I borrowed the Teldec recording of this difficult but important opera from my library on interloan, a while ago, and found it most compelling. But it's anything but easy listening, and the musical language is harshly dissonant and angular. 
But repeated hearings made it much more understandable to me. I haven't seen the DVD, but would like to. A few years ago, the opera company of Bochum, Germany, a city in the Ruhr area, brought its production of Die Soldaten to New York for the annual Summer arts festival there , but unfortunately I did not get a chance to attend.
This Summer festival has featured some really interesting operatic repertoire, such as when the Royal opera in London came here with its production of Pfitzner's Palestrina conducted by Thielemann several years ago .


----------



## quack (Oct 13, 2011)

The videos in emiellucifuge page seem to have been taken down, but here is the entire opera Staatsorchester Stuttgart & Bernhard Kontarsky, not sure the year. Listening now, sounds fascinating.

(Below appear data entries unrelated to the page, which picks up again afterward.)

-- ==== Sys2Proof/Machine/Matcher.lean ====
section
/-! DEFINITION. The LZ77 matcher `LZ` (43_lz77_matcher.md): the hash chains, the longest-match search, and the tokeniser
step in its three modes. -/

namespace Sys2Proof.Machine

/-! ## The source buffer and the hash chains -/

/-- `data_end` (R33, R38). -/
def dataEnd (d : Defl) : Nat := d.data.length

/-- `data[q]` (R38). -/
def srcByte (d : Defl) (q : Nat) : Nat := (d.data.getD q 0).toNat

/-- `hash(q)` (R292). -/
def hash (d : Defl) (q : Nat) : Nat :=
  let s := hashShift d.mem
  ((srcByte d q * 2 ^ (2 * s)) ^^^ (srcByte d (q + 1) * 2 ^ s) ^^^ srcByte d (q + 2)) % 2 ^ hashBits d.mem

/-- `head[h]` (R40). -/
def headAt (d : Defl) (h : Nat) : Option Nat := sparseGet none d.head h

/-- `prev[q]`, stored at index `q mod WSIZE` (R41). -/
def prevAt (d : Defl) (q : Nat) : Option Nat := sparseGet none d.prev (q % wsize d.wbits)

/-- One round of `LZ.INSERT` (R294): position `q = next_ins` enters its chain. -/
def insertOne (d : Defl) : Defl :=
  let q := d.nextIns
  let h := hash d q
  { d with prev := sparseSet none d.prev (q % wsize d.wbits) (headAt d h), head := sparseSet none d.head h (some q)
           nextIns := q + 1 }

/-- The loop of `LZ.INSERT p` (R294), at most `k` rounds. -/
def lzInsertLoop : Nat → Nat → Defl → Defl
  | 0, _, d => d
  | k + 1, p, d => if d.nextIns ≤ p ∧ d.nextIns + 3 ≤ dataEnd d then lzInsertLoop k p (insertOne d) else d

/-- `LZ.INSERT p` (R294): each round advances `next_ins` by 1 towards `p + 1`. -/
def lzInsert (p : Nat) (d : Defl) : Defl := lzInsertLoop (p + 1 - d.nextIns) p d

/-- `LZ.INSERT p - 1` for a position `p`: nothing for position 0 (R294, R303 to R305). -/
def lzInsertBelow (p : Nat) (d : Defl) : Defl := if p = 0 then d else lzInsert (p - 1) d

/-! ## Searching -/

/-- The number of leading positions at which two byte lists agree, capped. -/
def commonPrefix : Nat → List Byte → List Byte → Nat
  | m + 1, x :: xs, y :: ys => if x = y then commonPrefix m xs ys + 1 else 0
  | _, _, _ => 0

/-- `mlen(c, p, m)` (R296). -/
def mlen (d : Defl) (c p m : Nat) : Nat := commonPrefix m (d.data.drop c) (d.data.drop p)

/-- The candidate loop of `LZ.FIND` (R297): `n` candidates left, the best length and distance so far. -/
def findLoop (d : Defl) (p maxlen nice : Nat) : Nat → Option Nat → Nat × Nat → Nat × Nat
  | n + 1, some cand, best =>
    if wsize d.wbits < p - cand ∨ cand < d.histBase then best
    else
      let l := mlen d cand p maxlen
      if best.1 < l then
        if nice ≤ l ∨ l = maxlen then (l, p - cand)
        else findLoop d p maxlen nice n (prevAt d cand) (l, p - cand)
      else findLoop d p maxlen nice n (prevAt d cand) best
  | _, _, best => best

/-- The drop rules at the end of `LZ.FIND` (R297, R298). -/
def keepMatch (strategy : Strategy) (m : Nat × Nat) : Nat × Nat :=
  if m.1 < 3 then (0, 0)
  else if m.1 = 3 ∧ tooFar < m.2 then (0, 0)
  else if strategy = .filtered ∧ m.1 ≤ 5 then (0, 0)
  else m

/-- `LZ.FIND` by hash chain (R297). -/
def findChain (d : Defl) (p chain nice : Nat) : Nat × Nat :=
  if dataEnd d - p < 3 then (0, 0)
  else keepMatch d.strategy
    (findLoop d p (min maxMatch (dataEnd d - p)) nice chain (headAt d (hash d p)) (2, 0))

/-- The length of the run of one byte at the front of a list, capped. -/
def runLen (b : Byte) : Nat → List Byte → Nat
  | m + 1, x :: xs => if x = b then runLen b m xs + 1 else 0
  | _, _ => 0

/-- `LZ.FIND` for `strategy = rle` (R299): distance 1 only. -/
def findRle (d : Defl) (p : Nat) : Nat × Nat :=
  if dataEnd d - p < 3 ∨ p ≤ d.histBase then (0, 0)
  else
    let l := runLen (d.data.getD (p - 1) 0) (min maxMatch (dataEnd d - p)) (d.data.drop p)
    if 3 ≤ l then (l, 1) else (0, 0)

/-- `LZ.FIND p, chain` (R297, R299): `(len, dist)`, or `(0, 0)` for no match. -/
def lzFind (pr : Params) (p chain : Nat) (d : Defl) : Nat × Nat :=
  if d.strategy = .rle then findRle d p else findChain d p chain (levelRow pr d.level).nice

/-! ## The tokeniser step -/

/-- The positions a token covers (R300). -/
def tokenLen : Token → Nat
  | .lit _ => 1
  | .mat len _ => len

/-- `emit(t)` (R300). -/
def emitToken (t : Token) (d : Defl) : Defl := { d with syms := d.syms ++ [t], emitPos := d.emitPos + tokenLen t }

/-- `emit(LIT data[q])`. -/
def emitLit (q : Nat) (d : Defl) : Defl := emitToken (.lit (d.data.getD q 0)) d

/-- The modes of `LZ.STEP` (R301). -/
inductive StepMode
  | literal | greedy | lazy
  deriving DecidableEq, Repr

/-- Mode selection (R301): the first condition that holds. -/
def stepMode (pr : Params) (d : Defl) : StepMode :=
  if d.level = 0 then .literal
  else if d.strategy = .huffman then .literal
  else if d.strategy = .rle then .greedy
  else if (levelRow pr d.level).mode = .greedy then .greedy
  else .lazy

/-- `LZ.STEP`, literal-only mode (R302). -/
def stepLiteral (d : Defl) : Defl := { emitLit d.pos d with pos := d.pos + 1 }

/-- `LZ.STEP`, greedy mode (R303). Where `LZ.INSERT` on its own has inserted `pos` or later positions, R297's requirement
fails here, and the search runs all the same (DESIGN CHOICE, log 27); so in R304 and R305. -/
def stepGreedy (pr : Params) (d : Defl) : Defl :=
  let p := d.pos
  let d1 := lzInsertBelow p d
  let m := lzFind pr p (levelRow pr d.level).chain d1
  let d2 := lzInsert p d1
  if 3 ≤ m.1 then { emitToken (.mat m.1 m.2) d2 with pos := p + m.1 } else { emitLit p d2 with pos := p + 1 }

/-- `LZ.STEP`, lazy mode, no deferred match (R304). -/
def stepLazyFresh (pr : Params) (d : Defl) : Defl :=
  let p := d.pos
  let d1 := lzInsertBelow p d
  let m := lzFind pr p (levelRow pr d.level).chain d1
  let d2 := lzInsert p d1
  if 3 ≤ m.1 then { d2 with deferred := ⟨true, m.1, m.2⟩, pos := p + 1 } else { emitLit p d2 with pos := p + 1 }

/-- The search of `LZ.STEP` with a deferred match of length `pl` (R305). -/
def lazySearch (pr : Params) (p pl : Nat) (d : Defl) : Nat × Nat :=
  let row := levelRow pr d.level
  if row.lazy ≤ pl then (0, 0) else lzFind pr p (if row.good ≤ pl then row.chain / 4 else row.chain) d

/-- `LZ.STEP`, lazy mode, with a deferred match found at `p - 1` (R305). -/
def stepLazyDeferred (pr : Params) (d : Defl) : Defl :=
  let p := d.pos
  let d1 := lzInsertBelow p d
  let m := lazySearch pr p d.deferred.len d1
  let d2 := lzInsert p d1
  if d.deferred.len < m.1 then { emitLit (p - 1) d2 with deferred := ⟨true, m.1, m.2⟩, pos := p + 1 }
  else
    { emitToken (.mat d.deferred.len d.deferred.dist) d2 with
      deferred := { d.deferred with valid := false }, pos := p - 1 + d.deferred.len }

/-- `LZ.STEP` at the end of the data with a deferred match (R306). -/
def stepAtEnd (d : Defl) : Defl :=
  { emitToken (.mat d.deferred.len d.deferred.dist) d with
    deferred := { d.deferred with valid := false }, pos := d.pos - 1 + d.deferred.len }

/-- `LZ.STEP` (R302 to R306). With no byte ahead the only step is R306's; in a state no rule steps in (no byte ahead and
nothing deferred) it changes nothing (log 17). -/
def lzStep (pr : Params) (d : Defl) : Defl :=
  if d.pos < dataEnd d then
    match stepMode pr d with
    | .literal => stepLiteral d
    | .greedy => stepGreedy pr d
    | .lazy => if d.deferred.valid then stepLazyDeferred pr d else stepLazyFresh pr d
  else if d.deferred.valid then stepAtEnd d
  else d

/-- `emit_pos - block_start` (R389, R398). -/
def blockSpan (d : Defl) : Nat := d.emitPos - d.blockStart

/-- Whether the block is full (R389). R400 names only the bound in bytes for level 0; the bound in tokens holds there too,
as R389, R43 and R10 say (DESIGN CHOICE, log 28). The spec tests for equality; tokens arrive one at a time, so the two agree in
the engine, and with "at least" a block that `LZ.STEP` filled on its own still closes (log 17). -/
def blockFull (d : Defl) : Bool :=
  decide (symCap d.mem - 1 ≤ d.syms.length) ||
    (decide (d.level = 0) && decide (min (wsize d.wbits) storedMax ≤ blockSpan d))

/-- Where `LZ.STEP` is defined: a rule of R302 to R306 applies, and the symbol buffer has room for a token (R43, R389). -/
def canLzStep (d : Defl) : Bool := (decide (d.pos < dataEnd d) || d.deferred.valid) && !blockFull d

/-- `LZ.CLEAR` (R307). -/
def lzClear (d : Defl) : Defl := { d with head := [], histBase := d.pos, nextIns := d.pos }

/-! ## Unit operations -/

/-- `LZ.INSERT p` (R294). On its own it also takes a `p` at or past `pos`, after which R318 (d) does not hold and a step can
find a match of distance 0 (DESIGN CHOICE, log 27). -/
def execLzInsert (p : Nat) (s : State) : Result := yielding .nothing { s with defl := lzInsert p s.defl }

/-- `LZ.FIND p, chain` (R297, R299). Where the positions R297 requires are not the inserted ones, the search runs all the
same, over the chains as they stand (DESIGN CHOICE, log 27). -/
def execLzFind (p chain : Nat) (s : State) : Result :=
  let m := lzFind s.params p chain s.defl
  yielding (.pair m.1 m.2) s

/-- `LZ.STEP` (R302 to R306), where it is defined. On its own it does not ask for `can_step` (R300, R390), nor for the state
of the engine: a byte ahead or a deferred match is enough (DESIGN CHOICE, log 27). -/
def execLzStep (s : State) : Result :=
  inRange (canLzStep s.defl = true) (yielding .nothing { s with defl := lzStep s.params s.defl })

/-- `LZ.CLEAR` (R307). On its own it acts also where R307 does not call it, with a match deferred or tokens in the open
block; the deferred match stays (DESIGN CHOICE, log 27). -/
def execLzClear (s : State) : Result := yielding .nothing { s with defl := lzClear s.defl }

end Sys2Proof.Machine
end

I do like some of the other works I have heard of his Pésence and Intercomunicazione, kind of ambient electronics so perhaps not for everyone.


----------



## pollux (Nov 11, 2011)

_Die Soldaten_ is considered by many to be the best opera from the sixties on. It's an excellent opera, although I prefer Messiaen's _Saint François d'Assise_. My favourite work from Zimmermann's output is _Requiem für einen jungen Dichter_, a monumental work with impressive use of the _collage _tecnique. There appear motives taken from musical sources such as Beethoven's ninth or _Hey Jude_, and spoken texts from speeches by Hitler and Pope John XXIII among others:






If you want an easier approach to Zimmermann's work, you should try with this:


----------



## Itullian (Aug 27, 2011)

looking forward to the experience. i love Messiaen too.


----------



## Itullian (Aug 27, 2011)

wow, just got done listening. this is powerful, intense music. it held my interest the whole time. very creative stuff and an interesting listen. after wozzeck and lulu the next great work i think.,


----------